** Opening Recorded data block **

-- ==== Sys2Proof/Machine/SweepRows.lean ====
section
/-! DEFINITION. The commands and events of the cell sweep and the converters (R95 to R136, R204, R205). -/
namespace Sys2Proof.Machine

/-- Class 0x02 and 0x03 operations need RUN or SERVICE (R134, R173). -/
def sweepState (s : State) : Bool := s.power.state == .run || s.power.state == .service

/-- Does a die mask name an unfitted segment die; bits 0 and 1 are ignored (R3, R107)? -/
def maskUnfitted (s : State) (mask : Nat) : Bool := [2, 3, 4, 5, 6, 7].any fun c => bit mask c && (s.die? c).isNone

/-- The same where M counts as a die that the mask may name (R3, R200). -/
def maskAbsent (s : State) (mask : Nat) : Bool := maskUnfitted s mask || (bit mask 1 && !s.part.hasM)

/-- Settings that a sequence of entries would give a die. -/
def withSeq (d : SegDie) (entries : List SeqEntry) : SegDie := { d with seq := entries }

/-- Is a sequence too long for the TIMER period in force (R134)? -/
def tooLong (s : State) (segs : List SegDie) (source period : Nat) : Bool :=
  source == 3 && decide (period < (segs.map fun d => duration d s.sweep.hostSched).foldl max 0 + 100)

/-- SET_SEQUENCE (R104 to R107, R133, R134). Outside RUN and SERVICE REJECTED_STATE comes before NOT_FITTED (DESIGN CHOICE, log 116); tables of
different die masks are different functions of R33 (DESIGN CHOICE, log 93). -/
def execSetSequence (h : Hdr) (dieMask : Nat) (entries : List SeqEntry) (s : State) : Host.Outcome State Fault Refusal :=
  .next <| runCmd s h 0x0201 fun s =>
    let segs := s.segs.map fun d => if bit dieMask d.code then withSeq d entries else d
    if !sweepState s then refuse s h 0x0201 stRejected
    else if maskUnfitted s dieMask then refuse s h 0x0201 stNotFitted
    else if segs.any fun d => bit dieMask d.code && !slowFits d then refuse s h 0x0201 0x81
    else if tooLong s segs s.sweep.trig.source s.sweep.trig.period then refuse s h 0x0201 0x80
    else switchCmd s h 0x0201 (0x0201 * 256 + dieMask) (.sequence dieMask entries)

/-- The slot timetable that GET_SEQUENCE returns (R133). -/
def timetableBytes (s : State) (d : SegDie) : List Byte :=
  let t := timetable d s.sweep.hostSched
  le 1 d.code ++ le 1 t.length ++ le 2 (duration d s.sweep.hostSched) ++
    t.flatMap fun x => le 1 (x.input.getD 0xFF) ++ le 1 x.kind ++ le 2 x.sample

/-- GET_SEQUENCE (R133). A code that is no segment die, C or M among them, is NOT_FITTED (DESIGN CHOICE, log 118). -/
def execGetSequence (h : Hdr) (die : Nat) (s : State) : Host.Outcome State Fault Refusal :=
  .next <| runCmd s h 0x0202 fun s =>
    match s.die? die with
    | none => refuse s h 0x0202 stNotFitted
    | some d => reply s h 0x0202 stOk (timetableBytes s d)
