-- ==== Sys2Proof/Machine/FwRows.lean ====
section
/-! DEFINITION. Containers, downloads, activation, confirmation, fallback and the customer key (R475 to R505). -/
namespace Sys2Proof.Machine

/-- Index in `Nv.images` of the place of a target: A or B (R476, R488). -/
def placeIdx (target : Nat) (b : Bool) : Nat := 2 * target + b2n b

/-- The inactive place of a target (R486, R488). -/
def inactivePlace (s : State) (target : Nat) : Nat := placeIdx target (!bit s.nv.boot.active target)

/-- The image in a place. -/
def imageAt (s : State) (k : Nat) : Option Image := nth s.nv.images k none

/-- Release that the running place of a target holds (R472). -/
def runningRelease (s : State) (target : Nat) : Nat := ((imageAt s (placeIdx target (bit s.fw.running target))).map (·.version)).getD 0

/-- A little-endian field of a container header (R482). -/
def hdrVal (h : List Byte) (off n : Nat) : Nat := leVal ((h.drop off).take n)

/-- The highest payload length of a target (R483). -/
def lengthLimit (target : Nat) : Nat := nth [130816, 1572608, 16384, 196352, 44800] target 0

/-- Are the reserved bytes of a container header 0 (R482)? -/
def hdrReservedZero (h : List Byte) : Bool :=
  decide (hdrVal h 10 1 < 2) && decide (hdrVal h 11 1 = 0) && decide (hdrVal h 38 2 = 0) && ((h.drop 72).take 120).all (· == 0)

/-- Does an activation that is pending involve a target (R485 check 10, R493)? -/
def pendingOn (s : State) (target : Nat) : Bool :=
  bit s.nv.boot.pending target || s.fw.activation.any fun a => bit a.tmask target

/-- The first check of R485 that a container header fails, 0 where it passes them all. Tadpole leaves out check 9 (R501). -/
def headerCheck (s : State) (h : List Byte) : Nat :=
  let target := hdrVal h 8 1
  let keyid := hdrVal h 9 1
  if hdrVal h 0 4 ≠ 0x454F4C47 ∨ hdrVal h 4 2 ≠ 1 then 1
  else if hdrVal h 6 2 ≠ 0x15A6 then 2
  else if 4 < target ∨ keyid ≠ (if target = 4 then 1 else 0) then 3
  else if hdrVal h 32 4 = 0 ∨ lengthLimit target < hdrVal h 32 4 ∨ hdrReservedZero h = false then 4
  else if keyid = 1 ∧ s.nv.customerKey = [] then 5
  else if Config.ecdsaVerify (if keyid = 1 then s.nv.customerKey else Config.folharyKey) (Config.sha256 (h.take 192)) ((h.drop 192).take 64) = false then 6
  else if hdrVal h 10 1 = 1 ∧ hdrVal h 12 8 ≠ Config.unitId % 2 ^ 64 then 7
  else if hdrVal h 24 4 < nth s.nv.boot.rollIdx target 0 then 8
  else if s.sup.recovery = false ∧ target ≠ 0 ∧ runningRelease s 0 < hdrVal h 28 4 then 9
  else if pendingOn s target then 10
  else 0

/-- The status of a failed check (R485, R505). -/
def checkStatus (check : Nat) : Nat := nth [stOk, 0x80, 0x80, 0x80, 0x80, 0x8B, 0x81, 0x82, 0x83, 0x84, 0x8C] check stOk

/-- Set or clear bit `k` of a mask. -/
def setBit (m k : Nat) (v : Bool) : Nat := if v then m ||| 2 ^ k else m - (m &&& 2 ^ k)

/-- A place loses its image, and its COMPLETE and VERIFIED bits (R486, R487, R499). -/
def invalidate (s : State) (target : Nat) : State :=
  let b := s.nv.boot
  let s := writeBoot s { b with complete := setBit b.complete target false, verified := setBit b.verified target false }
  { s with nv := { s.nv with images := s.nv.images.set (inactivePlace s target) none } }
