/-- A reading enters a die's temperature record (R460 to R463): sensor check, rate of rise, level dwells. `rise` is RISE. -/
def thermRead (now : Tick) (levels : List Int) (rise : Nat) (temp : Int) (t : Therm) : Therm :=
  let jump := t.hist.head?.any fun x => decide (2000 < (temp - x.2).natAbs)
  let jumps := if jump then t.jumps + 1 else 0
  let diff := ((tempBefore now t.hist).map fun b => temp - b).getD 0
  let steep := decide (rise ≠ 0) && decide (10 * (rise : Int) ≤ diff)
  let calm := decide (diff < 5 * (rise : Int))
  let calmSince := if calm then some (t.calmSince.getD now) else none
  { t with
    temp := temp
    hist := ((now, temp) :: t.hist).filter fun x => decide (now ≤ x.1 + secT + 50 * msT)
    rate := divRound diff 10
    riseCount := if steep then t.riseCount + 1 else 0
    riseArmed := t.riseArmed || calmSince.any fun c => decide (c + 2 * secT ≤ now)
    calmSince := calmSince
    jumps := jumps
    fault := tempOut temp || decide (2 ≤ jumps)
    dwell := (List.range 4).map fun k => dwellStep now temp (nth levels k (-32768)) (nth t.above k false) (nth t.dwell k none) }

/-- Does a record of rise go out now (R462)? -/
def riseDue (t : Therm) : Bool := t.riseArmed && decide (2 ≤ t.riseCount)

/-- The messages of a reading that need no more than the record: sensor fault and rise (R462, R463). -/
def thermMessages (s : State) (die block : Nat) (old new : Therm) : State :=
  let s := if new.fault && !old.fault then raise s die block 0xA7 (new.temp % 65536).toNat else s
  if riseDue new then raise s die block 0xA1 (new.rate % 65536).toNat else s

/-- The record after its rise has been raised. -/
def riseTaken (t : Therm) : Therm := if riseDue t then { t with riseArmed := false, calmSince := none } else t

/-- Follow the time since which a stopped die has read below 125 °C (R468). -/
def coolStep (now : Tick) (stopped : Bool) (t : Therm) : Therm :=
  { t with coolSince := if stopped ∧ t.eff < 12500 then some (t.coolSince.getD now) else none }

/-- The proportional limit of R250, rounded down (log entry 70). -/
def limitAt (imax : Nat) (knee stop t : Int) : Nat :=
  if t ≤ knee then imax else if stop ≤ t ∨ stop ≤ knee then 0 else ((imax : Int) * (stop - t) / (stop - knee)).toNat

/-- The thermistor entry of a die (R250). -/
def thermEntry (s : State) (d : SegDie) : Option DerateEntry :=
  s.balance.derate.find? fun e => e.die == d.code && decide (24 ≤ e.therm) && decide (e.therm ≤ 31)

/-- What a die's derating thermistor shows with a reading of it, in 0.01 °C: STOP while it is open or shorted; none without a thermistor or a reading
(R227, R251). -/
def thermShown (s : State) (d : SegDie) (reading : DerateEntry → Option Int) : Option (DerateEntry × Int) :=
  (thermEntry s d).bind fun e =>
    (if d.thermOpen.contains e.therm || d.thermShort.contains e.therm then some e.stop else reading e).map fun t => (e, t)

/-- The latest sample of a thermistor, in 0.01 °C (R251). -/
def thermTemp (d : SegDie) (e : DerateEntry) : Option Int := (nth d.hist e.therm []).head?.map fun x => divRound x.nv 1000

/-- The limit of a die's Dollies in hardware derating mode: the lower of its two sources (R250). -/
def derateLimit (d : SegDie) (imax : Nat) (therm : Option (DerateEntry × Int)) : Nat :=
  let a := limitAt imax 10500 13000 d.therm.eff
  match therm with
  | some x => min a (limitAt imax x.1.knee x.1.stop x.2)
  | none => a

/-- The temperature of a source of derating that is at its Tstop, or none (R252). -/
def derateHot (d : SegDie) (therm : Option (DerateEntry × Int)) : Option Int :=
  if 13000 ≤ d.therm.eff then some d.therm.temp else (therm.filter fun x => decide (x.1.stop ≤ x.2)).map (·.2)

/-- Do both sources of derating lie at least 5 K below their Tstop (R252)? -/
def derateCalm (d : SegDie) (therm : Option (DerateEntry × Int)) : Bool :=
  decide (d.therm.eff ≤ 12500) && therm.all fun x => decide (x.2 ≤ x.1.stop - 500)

** Closing Recorded data block **

What you have to do:
Transcribe the records above from the line holding "if !sweepState s" down to the line holding "a place. -/", inclusive, without adding anything.

Finished exercise:
    if !sweepState s then refuse s h 0x0201 stRejected
    else if maskUnfitted s dieMask then refuse s h 0x0201 stNotFitted
    else if segs.any fun d => bit dieMask d.code && !slowFits d then refuse s h 0x0201 0x81
    else if tooLong s segs s.sweep.trig.source s.sweep.trig.period then refuse s h 0x0201 0x80
    else switchCmd s h 0x0201 (0x0201 * 256 + dieMask) (.sequence dieMask entries)

/-- The slot timetable that GET_SEQUENCE returns (R133). -/
def timetableBytes (s : State) (d : SegDie) : List Byte :=
  let t := timetable d s.sweep.hostSched
  le 1 d.code ++ le 1 t.length ++ le 2 (duration d s.sweep.hostSched) ++
    t.flatMap fun x => le 1 (x.input.getD 0xFF) ++ le 1 x.kind ++ le 2 x.sample

/-- GET_SEQUENCE (R133). A code that is no segment die, C or M among them, is NOT_FITTED (DESIGN CHOICE, log 118). -/
def execGetSequence (h : Hdr) (die : Nat) (s : State) : Host.Outcome State Fault Refusal :=
  .next <| runCmd s h 0x0202 fun s =>
    match s.die? die with
    | none => refuse s h 0x0202 stNotFitted
    | some d => reply s h 0x0202 stOk (timetableBytes s d)
-- ==== Sys2Proof/Machine/FwRows.lean ====
section
/-! DEFINITION. Containers, downloads, activation, confirmation, fallback and the customer key (R475 to R505). -/
namespace Sys2Proof.Machine

/-- Index in `Nv.images` of the place of a target: A or B (R476, R488). -/
def placeIdx (target : Nat) (b : Bool) : Nat := 2 * target + b2n b

/-- The inactive place of a target (R486, R488). -/
def inactivePlace (s : State) (target : Nat) : Nat := placeIdx target (!bit s.nv.boot.active target)

/-- The image in a place. -/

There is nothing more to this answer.